*ACTIVITY*
From the line containing "none => .refused .notEnabled" to the last line of the records, reproduce every line exactly and print nothing else.

(Records excerpted from a collection)
-- ==== Sys2Proof/Machine/Swap.lean ====
section
/-!
DEFINITION. Swapping a team out, its context image, and its re-entry (R248, R259, R331 to R336, R355).
-/
namespace Sys2Proof.Machine

/-! ## The decision -/

/-- A fault record is written to its ring (R355): that of the address space, or for stage 2 that of the interface's system
software. -/
def writeFault (s : State) (space : Nat) (r : FaultRec) : State :=
  { s with spaces := s.spaces.mod space (fun sp =>
    if r.stage = 0 then { sp with ring := sp.ring ++ [{ r with seq := sp.ring.length }] }
    else { sp with ring2 := sp.ring2 ++ [{ r with seq := sp.ring2.length }] }) }
/-- The sequence number that the next record of a ring receives. -/
def nextFault (s : State) (space stage : Nat) : Nat :=
  match s.spaces.find space with
  | some sp => if stage = 0 then sp.ring.length else sp.ring2.length
  | none => 0
/-- The address space of a task. -/
def spaceOf (s : State) (task : Nat) : Nat :=
  match s.tasks.find task with
  | some t => t.space
  | none => 0
/-- A pre-emption of a queue that concerns a task has reached rung 2 (R337). -/
def rung2 (s : State) (task : Nat) : Bool :=
  (queuesOf s (treeFuel s + 1) task).any (fun q => (s.queue q).pre && decide (2 ≤ (s.queue q).rung))
/-- The records of the walks of a team that ended without a translation are written, and the team awaits their service (R355). -/
def writeFaults (s : State) (tk : Nat) : State :=
  match s.teams.find tk with
  | none => s
  | some t =>
    t.faults.foldl (fun s r =>
      (writeFault s (spaceOf s t.task) r).modTeam tk (fun t =>
        { t with faultSeqs := t.faultSeqs ++ [(r.stage, nextFault s (spaceOf s t.task) r.stage)] }))
      (s.modTeam tk (fun t => { t with faults := [] }))
/-- SWAP_OUT (R331): a team is to be stopped for translation faults (1), whose records are written, for a SPAWN.W not admitted in time
(2), or for a pre-emption at rung 2 (3). -/
def execSwapOut (team : Nat) (reason : BitVec 4) (s : State) : Out :=
  match s.teams.find team with
  | none => .refused .notEnabled
  | some t =>
    if t.swap.isSome then .refused .notEnabled
    else if reason = 1#4 && !t.faults.isEmpty then .next (writeFaults (decideSwap s team t 1#4) team)
    else if reason = 2#4 && spawnLate s t then .next (decideSwap s team t 2#4)
    else if reason = 3#4 && rung2 s t.task then .next (decideSwap s team t 3#4)
    else .refused .notEnabled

*ANSWER*
  | none => .refused .notEnabled
  | some t =>
    if t.swap.isSome then .refused .notEnabled
    else if reason = 1#4 && !t.faults.isEmpty then .next (writeFaults (decideSwap s team t 1#4) team)
    else if reason = 2#4 && spawnLate s t then .next (decideSwap s team t 2#4)
    else if reason = 3#4 && rung2 s t.task then .next (decideSwap s team t 3#4)
    else .refused .notEnabled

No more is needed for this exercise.